(Items from a data source)
/-- AUDIT_SLOT_FREE: a waiting hardware record enters the ring, else the oldest held write takes effect, or waits behind one of its register that waits for something else (R121, R346). -/
def Chip.audSlotFree (c : Chip) : Chip :=
  match c.aud.waiting with
  | _ :: _ => Chip.hwFill 1 c
  | [] =>
    match c.aud.held with
    | [] => c
    | h :: l =>
      if audHold ≤ c.aud.ring.length then c
      else
        let c := { c with aud := { c.aud with held := l } }
        if c.stage.held.any (fun x => x.off == h.off) || c.csrParked h.off || c.selParked h.off h.value then { c with stage := { c.stage with held := c.stage.held ++ [h] } }
        else
          match c.csrPerform h with
          | (r, c) => (c.heldAnswer h r).stageKick

def execAuditSlotFree (s : State) : Host.Outcome State Fault Refusal := s.runWhole Chip.audSlotFree

/-! ### Boot (R357 to R361) -/

def Chip.bootMod (c : Chip) (f : BootSt → BootSt) : Chip := { c with boot := f c.boot }

/-- The ROM stops with a result: every Tandem port goes DOWN, and what step 5 started of the contexts is undone (R360; log 98). -/
def Chip.bootStop (c : Chip) (result : Nat) : Chip :=
  let c := (c.put Reg.CFG_BOOT.RESULT result).bootMod (fun b => { b with step := 0, wait := 0 })
  let c := (List.range 6).foldl (fun (c : Chip) p => if c.tdmState p = tdmDown then c else c.tdmGoDown p 0) c
  (List.range 960).foldl (fun (c : Chip) x => if c.cxState x == cxOff then c else c.ctxResetEv x) c

/-- A slot fails with a reason: the next slot, or NO_IMAGE (R357, R360). -/
def Chip.slotFail (c : Chip) (reason : Nat) : Chip :=
  if c.boot.slot = 0 then (c.put Reg.CFG_BOOT.A_FAIL reason).bootMod (fun _ => ⟨3, 1, 0, 0, 0⟩)
  else (c.put Reg.CFG_BOOT.B_FAIL reason).bootStop 2

/-- A record, call or commit fails: APPLY_FAIL, and the ROM stops (R360). -/
def Chip.bootFail (c : Chip) (rcd : Nat) : Chip :=
  (c.puts [(Reg.CFG_BOOT_FAIL.RECORD, rcd), (Reg.CFG_BOOT_FAIL.SECTION, c.boot.sect)]).bootStop 3

/-- Step 3: the slot is read into the staging area and checked (R356, R357). `bad`: a read failed or the slot's time ran out.
Before slot A the ROM waits for FLASH_OWN_N to rise; slot B reads poison while it is low (R450). -/
def Chip.bootSlot (c : Chip) (bad : Bool) : Chip :=
  let c := c.put Reg.CFG_STAGE_STATUS.VALID 0
  if bad then c.slotFail 8
  else if c.pwr.flashLow then (if c.boot.slot = 0 then c else c.slotFail 8)
  else
    let base := 0x800000 * c.boot.slot
    let h := c.flash.read base 0x240
    let stage := fun (c : Chip) (n v : Nat) => { c with mram := c.mram.write stageBase n v }
    let r := c.headFail h true
    if r != 0 then (stage c 0x240 h).slotFail r
    else
      let img := c.flash.read base (imgSize h)
      let c := stage c (imgSize h) img
      let r := c.bodyFail img (c.otpField 16)
      if r != 0 then c.slotFail r else c.bootMod (fun b => { b with step := 4 })

/-- Is a SEURV_CALL record sound: a code section, zeros, an entry inside it (R355)? -/
def callOk (img : Nat) (e : Sect) : Bool :=
  match (imgSects img)[imgAt img e.off 1]? with
  | some k => k.typ == stCode && imgAt img (e.off + 1) 3 == 0 && decide (imgAt img (e.off + 4) 4 < k.len)
  | none => false

def Chip.bootNext (c : Chip) : Chip := c.bootMod (fun b => { b with sect := b.sect + 1, rcd := 0, wait := 0 })
def Chip.bootRcd (c : Chip) : Chip := c.bootMod (fun b => { b with rcd := b.rcd + 1, wait := 0 })
def Chip.bootWait (c : Chip) (w : Nat) : Chip := c.bootMod (fun b => { b with wait := w })

/-- A cluster is marked absent: CUR reads 0b11 and no change runs (R41). -/
def Chip.ratioAbsent (c : Chip) (d cl : Nat) : Chip :=
  let c := (c.putSub (Reg.HUB_CORE_DIV.CUR d) (2 * cl) 2 3).putBit (Reg.HUB_CORE_DIV.BUSY d) cl false
  { c with clk := { c.clk with ratioTarget := SMap.erase c.clk.ratioTarget (5 * d + cl) } }

/-- CFG_PRESENT takes effect: contexts of absent units are held in reset, absent clusters have no ratio, the links of present dies train, and
an absent die's is OFF (R41, R264, R361). -/
def Chip.presenceApply (c : Chip) : Chip :=
  let all := 2 ^ 63 + 2 ^ 25 - 1
  let c := { c with presence := (List.range 12).foldl (fun (m : SMap Nat) d =>
    SMap.put m all d (c.get (Reg.CFG_PRESENT.CLU d) + c.get (Reg.CFG_PRESENT.CORE d) <<< 5 + c.get (Reg.CFG_PRESENT.DIE d) <<< 63)) [] }
  let c := (List.range 960).foldl (fun (c : Chip) x => if c.cxPresent x then c else c.ctxReset x) c
  let c := (List.range 60).foldl (fun (c : Chip) u => if c.cluPresent (u / 5) (u % 5) then c else c.ratioAbsent (u / 5) (u % 5)) c
  (List.range 12).foldl (fun (c : Chip) d =>
    if !c.diePresent d then (if c.spkState d == spkOff then c else (c.spkClear d (fun s => { s with rejoin := 0 })).spkEnter d spkOff)
    else if c.spkState d == spkOff then c.spkTrain d else c) c

/-- One step of applying the image; false where the ROM waits or has ended (R354, R355, R357 step 5). -/
def Chip.bootOne (c : Chip) : Bool × Chip :=
  let img := c.staged
  let b := c.boot
  match (imgSects img)[b.sect]? with
  | none => (false, c.presenceApply.bootMod (fun b => { b with step := 6 }))
  | some e =>
    if e.typ = stCode then (true, c.bootNext)
    else if e.typ = stCall then (if callOk img e then (false, c.bootWait 2) else (false, c.bootFail 0))
    else if e.typ = stSprocket then
      if c.on Reg.HUB_SPRK_STATUS.BUSY then (false, c.bootWait 3)
      else if 3 ≤ b.rcd then (if c.get Reg.HUB_SPRK_STATUS.RESULT = 1 then (true, c.bootNext) else (false, c.bootFail 0))
      else if c.audFull then (false, c)
      else (true, (c.sprkWrite e b.rcd).bootRcd)
    else if e.rcds ≤ b.rcd then (true, c.bootNext)
    else
      let r := imgRcd img e b.rcd
      if !sectNames e.typ r.off || 2 ≤ r.op then (false, c.bootFail b.rcd)
      else if r.op = 0 then (if c.audHolds r.off then (false, c) else (true, (c.engineWrite r.off (c.rcdValue r)).bootRcd))
      else
        match c.csrRead c.seurv r.off 8 none with
        | (.ok v, c) => if v &&& r.mask = r.value then (true, c.bootRcd) else (false, c.bootWait 1)
        | (_, c) => (false, c.bootWait 1)

def Chip.bootRun : Nat → Chip → Chip
  | 0, c => c
  | n + 1, c =>
    match c.bootOne with
    | (true, c) => Chip.bootRun n c
    | (false, c) => c

/-- Step 6: CFG_CTRL.LOCK, DONE, and tenant 0 is ACTIVE (R357; spec/11, Registers). -/
def Chip.bootFinish (c : Chip) : Chip :=
  if c.audFull then c
  else
    ((c.engineWrite 0xCA000008 1).puts [(Reg.CFG_BOOT.DONE, 1), (Reg.CFG_BOOT.RESULT, 1), (Reg.TNT_ENT.STATE 0, tnActive)]).bootMod
      (fun _ => ⟨0, 0, 0, 0, 0⟩)

/-- BOOT_STEP_READY: the running step's condition is met (R357). `bad`: the slot could not be read, or its copy does not match. -/
def Chip.bootReady (c : Chip) (bad : Bool) : Chip :=
  match c.boot.step with
  | 1 =>
    if c.on Reg.HUB_CLK_STATUS.ROOT_LOCK then (c.put Reg.SB_STATUS.AWAKE 1).bootMod (fun b => { b with step := 2 }) else c
  | 2 =>
    (c.puts [(Reg.CFG_BOOT.SLOT, 3), (Reg.CFG_BOOT.KEY, 0), (Reg.CFG_BOOT.DONE, 0), (Reg.CFG_BOOT.RESULT, 0), (Reg.CFG_BOOT.A_FAIL, 0),
      (Reg.CFG_BOOT.B_FAIL, 0), (Reg.CFG_BOOT.SVN, 0)]).bootMod (fun _ => ⟨3, 0, 0, 0, 0⟩)
  | 3 => c.bootSlot bad
  | 4 =>
    if bad then c.slotFail 8
    else
      let img := c.staged
      Chip.bootRun (imgFuel img) ((c.puts [(Reg.CFG_STAGE_STATUS.VALID, 1), (Reg.CFG_STAGE_SVN.SVN, imgSvn img),
        (Reg.CFG_BOOT.SLOT, c.boot.slot), (Reg.CFG_BOOT.KEY, imgKey img), (Reg.CFG_BOOT.SVN, imgSvn img)]).bootMod
          (fun b => ⟨5, b.slot, 0, 0, 0⟩))
  | 5 => if c.boot.wait = 2 then c else Chip.bootRun (imgFuel c.staged) c
  | 6 => c.bootFinish
  | _ => c

def execBootStepReady (bad : Bool) (s : State) : Host.Outcome State Fault Refusal := s.runWhole (fun c => c.bootReady bad)

/-- A WAIT record's TIMEOUT expires (R354, R360). -/
def execRecordWaitTimeout (s : State) : Host.Outcome State Fault Refusal :=
  s.run (fun c => if c.boot.step = 5 && c.boot.wait = 1 then c.bootFail c.boot.rcd else c)

/-- The called code returns (R355). -/
def Chip.callReturn (c : Chip) (status : Nat) : Chip :=
  if c.boot.step != 5 || c.boot.wait != 2 then c
  else if status != 0 then c.bootFail 0
  else Chip.bootRun (imgFuel c.staged) c.bootNext

def execSeurvCallReturn (status : BitVec 32) (s : State) : Host.Outcome State Fault Refusal := s.runWhole (fun c => c.callReturn status.toNat)

/-- The called code has not returned in time (R355, R360). -/
def execSeurvCallTimeout (s : State) : Host.Outcome State Fault Refusal :=
  s.run (fun c => if c.boot.step = 5 && c.boot.wait = 2 then c.bootFail 0 else c)

end Sys2Proof.Machine
end

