-- ==== Sys2Proof/Machine/Rows.lean ====
section
/-! DEFINITION. Machine/Rows.lean: the commands that software gives by writing or reading one register: each is that access, with
the value its row names (R13–R16, R326, R343). -/
namespace Sys2Proof.Machine

/-- Byte offset of the register a field belongs to. -/
def Fld.off (f : Fld) : Nat := f.addr / 64 * 8

/-- A value with some fields of its register set. -/
def withFields (v : Nat) (l : List (Fld × Nat)) : Nat := l.foldl (fun v p => setBits v (p.1.addr % 64) p.1.width p.2) v

/-- An 8-byte write of the CSR space by an agent of this package, answered to it; what it releases at the ports goes on (R309). -/
def Chip.regWrite (c : Chip) (w : Who) (off v : Nat) : Chip :=
  let d := OutFor.agent w.agent (c.csrAddr off)
  match c.csrWrite ⟨w, off, v, 8, some d⟩ with
  | (r, c) => (c.outAnswer d 8 r).inPump

/-- An 8-byte read of the CSR space by an agent of this package. Behind a held write of the register it does not come to pass yet, and is to
be given again (R121; log 14). -/
def Chip.regRead (c : Chip) (w : Who) (off : Nat) : Chip :=
  if c.csrHeld off then c else
  let d := OutFor.agent w.agent (c.csrAddr off)
  match c.csrRead w off 8 (some d) with
  | (r, c) => c.outAnswer d 8 r

/-- A write of the register of the list's first field: a base value with the list's fields set. -/
def Chip.fieldsWrite (c : Chip) (w : Who) (base : Nat) (l : List (Fld × Nat)) : Chip :=
  match l with
  | [] => c
  | p :: _ => c.regWrite w p.1.off (withFields base l)

/-- CSR_WRITE: a write of any register (R16). -/
def execCsrWrite (w : Who) (off : BitVec 32) (v : Word) (s : State) : Host.Outcome State Fault Refusal :=
  s.runWhole (fun c => c.regWrite w off.toNat v.toNat)

/-- RC_READ: a read of any register; its RC fields are cleared (R16). -/
def execRcRead (w : Who) (off : BitVec 32) (s : State) : Host.Outcome State Fault Refusal :=
  s.run (fun c => c.regRead w off.toNat)

/-- CSR_SUBWORD_ACCESS: an access of 1, 2 or 4 bytes (R13); another size names 4. -/
def execCsrSubwordAccess (w : Who) (off : BitVec 32) (size : Nat) (write : Bool) (v : Word) (s : State) :
    Host.Outcome State Fault Refusal :=
  s.runWhole (fun c =>
    let size := if size = 1 || size = 2 then size else 4
    let d := OutFor.agent w.agent (c.csrAddr off.toNat)
    match (if write then c.csrWrite ⟨w, off.toNat, v.toNat, size, some d⟩ else c.csrRead w off.toNat size (some d)) with
    | (r, c) => c.outAnswer d size r)

/-- COUNTER_READ: a read of a counter's register (R420). -/
def execCounterRead (w : Who) (off : BitVec 32) (s : State) : Host.Outcome State Fault Refusal :=
  s.run (fun c => c.regRead w off.toNat)

/-- COUNTER_WRITE: a write of a counter's register (R421). -/
def execCounterWrite (w : Who) (off : BitVec 32) (v : Word) (s : State) : Host.Outcome State Fault Refusal :=
  s.run (fun c => c.regWrite w off.toNat v.toNat)

/-- AUD_DIGEST_READ: a read of AUD_DIGEST[0] latches the other words (R345). -/
def execAudDigestRead (w : Who) (s : State) : Host.Outcome State Fault Refusal :=
  s.run (fun c => c.regRead w (Reg.AUD_DIGEST.DIGEST 0).off)

/-- AMAP_LOCK: the address map is checked and locked; BAD is cleared by the same write where the writer asks (R29). -/
def execAmapLock (w : Who) (clearBad : Bool) (s : State) : Host.Outcome State Fault Refusal :=
  s.run (fun c => c.fieldsWrite w 0 [(Reg.HUB_AMAP_LOCK.LOCK, 1), (Reg.HUB_AMAP_LOCK.BAD, b2n clearBad)])

/-- CORE_DIV_REQ: a write of HUB_CORE_DIV.REQ (R41). -/
def execCoreDivReq (w : Who) (d : Fin 12) (req : BitVec 10) (s : State) : Host.Outcome State Fault Refusal :=
  s.run (fun c => c.fieldsWrite w 0 [(Reg.HUB_CORE_DIV.REQ d.val, req.toNat)])

/-- TIME_LOAD: a write of TIME_LOAD (R46). -/
def execTimeLoad (w : Who) (v : Word) (s : State) : Host.Outcome State Fault Refusal :=
  s.run (fun c => c.fieldsWrite w 0 [(Reg.TIME_LOAD.VALUE, v.toNat)])

/-- CHAINLINE_ENABLE: TIME_CL_CTRL written with EN 1 (R53). -/
def execChainlineEnable (w : Who) (v : Word) (s : State) : Host.Outcome State Fault Refusal :=
  s.run (fun c => c.fieldsWrite w v.toNat [(Reg.TIME_CL_CTRL.EN, 1)])

/-- CHAINLINE_DISABLE: TIME_CL_CTRL written with EN 0 (R53). -/
def execChainlineDisable (w : Who) (v : Word) (s : State) : Host.Outcome State Fault Refusal :=
  s.run (fun c => c.fieldsWrite w v.toNat [(Reg.TIME_CL_CTRL.EN, 0)])

/-- CL_L2_LOCK_WRITE: a write of CL_L2_LOCK (R155). -/
def execClL2LockWrite (w : Who) (d : Fin 12) (cl : Fin 5) (v : Word) (s : State) : Host.Outcome State Fault Refusal :=
  s.run (fun c => c.regWrite w (Reg.CL_L2_LOCK.WAYS d.val cl.val).off v.toNat)

/-- L2_MAINT_CLEAN: CL_L2_MAINT CLEAN (R160). -/
def execL2MaintClean (w : Who) (d : Fin 12) (cl : Fin 5) (s : State) : Host.Outcome State Fault Refusal :=
  s.run (fun c => c.fieldsWrite w 0 [(Reg.CL_L2_MAINT.OP d.val cl.val, 1)])

/-- L2_MAINT_FLUSH: CL_L2_MAINT FLUSH, with or without KEEP_LOCKED (R160). -/
def execL2MaintFlush (w : Who) (d : Fin 12) (cl : Fin 5) (keep : Bool) (s : State) : Host.Outcome State Fault Refusal :=
  s.run (fun c => c.fieldsWrite w 0 [(Reg.CL_L2_MAINT.OP d.val cl.val, 2),
    (Reg.CL_L2_MAINT.KEEP_LOCKED d.val cl.val, b2n keep)])

/-- L2_DISABLE: CL_L2_CTRL.EN written 0 (R164). -/
def execL2Disable (w : Who) (d : Fin 12) (cl : Fin 5) (s : State) : Host.Outcome State Fault Refusal :=
  s.run (fun c => c.fieldsWrite w 0 [(Reg.CL_L2_CTRL.EN d.val cl.val, 0)])

/-- L2_ENABLE: CL_L2_CTRL.EN written 1 (R165). -/
def execL2Enable (w : Who) (d : Fin 12) (cl : Fin 5) (s : State) : Host.Outcome State Fault Refusal :=
  s.run (fun c => c.fieldsWrite w 0 [(Reg.CL_L2_CTRL.EN d.val cl.val, 1)])

/-- L3_MAINT_CLEAN: L3_CTRL CLEAN (R160). -/
def execL3MaintClean (w : Who) (d : Fin 12) (sl : Fin 20) (s : State) : Host.Outcome State Fault Refusal :=
  s.run (fun c => c.fieldsWrite w 0 [(Reg.L3_CTRL.MAINT d.val sl.val, 1)])

/-- L3_MAINT_FLUSH: L3_CTRL FLUSH (R160). -/
def execL3MaintFlush (w : Who) (d : Fin 12) (sl : Fin 20) (s : State) : Host.Outcome State Fault Refusal :=
  s.run (fun c => c.fieldsWrite w 0 [(Reg.L3_CTRL.MAINT d.val sl.val, 2)])

/-- HC_MAINT_CLEAN: HC_MAINT_CMD CLEAN (R160). -/
def execHcMaintClean (w : Who) (s : State) : Host.Outcome State Fault Refusal :=
  s.run (fun c => c.fieldsWrite w 0 [(Reg.HC_MAINT_CMD.OP, 1)])

/-- HC_MAINT_FLUSH: HC_MAINT_CMD FLUSH (R160). -/
def execHcMaintFlush (w : Who) (s : State) : Host.Outcome State Fault Refusal :=
  s.run (fun c => c.fieldsWrite w 0 [(Reg.HC_MAINT_CMD.OP, 2)])

/-- RANGE_CLEAN: HC_RANGE_CMD CLEAN (R161). -/
def execRangeClean (w : Who) (s : State) : Host.Outcome State Fault Refusal :=
  s.run (fun c => c.fieldsWrite w 0 [(Reg.HC_RANGE_CMD.OP, 1)])

/-- RANGE_FLUSH: HC_RANGE_CMD FLUSH (R161). -/
def execRangeFlush (w : Who) (s : State) : Host.Outcome State Fault Refusal :=
  s.run (fun c => c.fieldsWrite w 0 [(Reg.HC_RANGE_CMD.OP, 2)])

/-- RANGE_INVAL: HC_RANGE_CMD INVAL (R161). -/
def execRangeInval (w : Who) (s : State) : Host.Outcome State Fault Refusal :=
  s.run (fun c => c.fieldsWrite w 0 [(Reg.HC_RANGE_CMD.OP, 3)])

/-- DIR_PROBE: a write of DIR_PROBE (R200). -/
def execDirProbe (w : Who) (sl : Fin 16) (line : BitVec 46) (s : State) : Host.Outcome State Fault Refusal :=
  s.run (fun c => c.fieldsWrite w 0 [(Reg.DIR_PROBE.ADDR sl.val, line.toNat)])

/-- MC_SCHED_WRITE: a write of MC_SCHED (R209). -/
def execMcSchedWrite (w : Who) (ch : Fin 24) (v : Word) (s : State) : Host.Outcome State Fault Refusal :=
  s.run (fun c => c.regWrite w (Reg.MC_SCHED.AGE_CAP ch.val).off v.toNat)

/-- POSTPONE_MAX_WRITE: a write of MC_REF_POSTPONE_MAX (R211). -/
def execPostponeMaxWrite (w : Who) (ch : Fin 24) (v : Word) (s : State) : Host.Outcome State Fault Refusal :=
  s.run (fun c => c.regWrite w (Reg.MC_REF_POSTPONE_MAX.MAX ch.val).off v.toNat)

/-- MC_INIT: MC_CMD.INIT (R212). -/
def execMcInit (w : Who) (ch : Fin 24) (s : State) : Host.Outcome State Fault Refusal :=
  s.run (fun c => c.fieldsWrite w 0 [(Reg.MC_CMD.INIT ch.val, 1)])

/-- MC_READY: MC_CMD.READY (R212). -/
def execMcReady (w : Who) (ch : Fin 24) (s : State) : Host.Outcome State Fault Refusal :=
  s.run (fun c => c.fieldsWrite w 0 [(Reg.MC_CMD.READY ch.val, 1)])

/-- SR_ENTER: MC_CMD.SR_ENTER (R214). -/
def execSrEnter (w : Who) (ch : Fin 24) (s : State) : Host.Outcome State Fault Refusal :=
  s.run (fun c => c.fieldsWrite w 0 [(Reg.MC_CMD.SR_ENTER ch.val, 1)])

/-- SR_EXIT: MC_CMD.SR_EXIT (R215). -/
def execSrExit (w : Who) (ch : Fin 24) (s : State) : Host.Outcome State Fault Refusal :=
  s.run (fun c => c.fieldsWrite w 0 [(Reg.MC_CMD.SR_EXIT ch.val, 1)])

/-- MC_CFG_LOCK: MC_CFG written with LOCK 1 (R222). -/
def execMcCfgLock (w : Who) (ch : Fin 24) (v : Word) (s : State) : Host.Outcome State Fault Refusal :=
  s.run (fun c => c.fieldsWrite w v.toNat [(Reg.MC_CFG.LOCK ch.val, 1)])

◆ **About this exercise**:
Return the span of lines in the data above that opens at the line with "c.bootFail 0 else c)" and closes at the line with "yet, and is to", exactly, ends included, nothing else.

◆ **Answer to this problem**:
  s.run (fun c => if c.boot.step = 5 && c.boot.wait = 2 then c.bootFail 0 else c)

end Sys2Proof.Machine
end

-- ==== Sys2Proof/Machine/Rows.lean ====
section
/-! DEFINITION. Machine/Rows.lean: the commands that software gives by writing or reading one register: each is that access, with
the value its row names (R13–R16, R326, R343). -/
namespace Sys2Proof.Machine

/-- Byte offset of the register a field belongs to. -/
def Fld.off (f : Fld) : Nat := f.addr / 64 * 8

/-- A value with some fields of its register set. -/
def withFields (v : Nat) (l : List (Fld × Nat)) : Nat := l.foldl (fun v p => setBits v (p.1.addr % 64) p.1.width p.2) v

/-- An 8-byte write of the CSR space by an agent of this package, answered to it; what it releases at the ports goes on (R309). -/
def Chip.regWrite (c : Chip) (w : Who) (off v : Nat) : Chip :=
  let d := OutFor.agent w.agent (c.csrAddr off)
  match c.csrWrite ⟨w, off, v, 8, some d⟩ with
  | (r, c) => (c.outAnswer d 8 r).inPump

/-- An 8-byte read of the CSR space by an agent of this package. Behind a held write of the register it does not come to pass yet, and is to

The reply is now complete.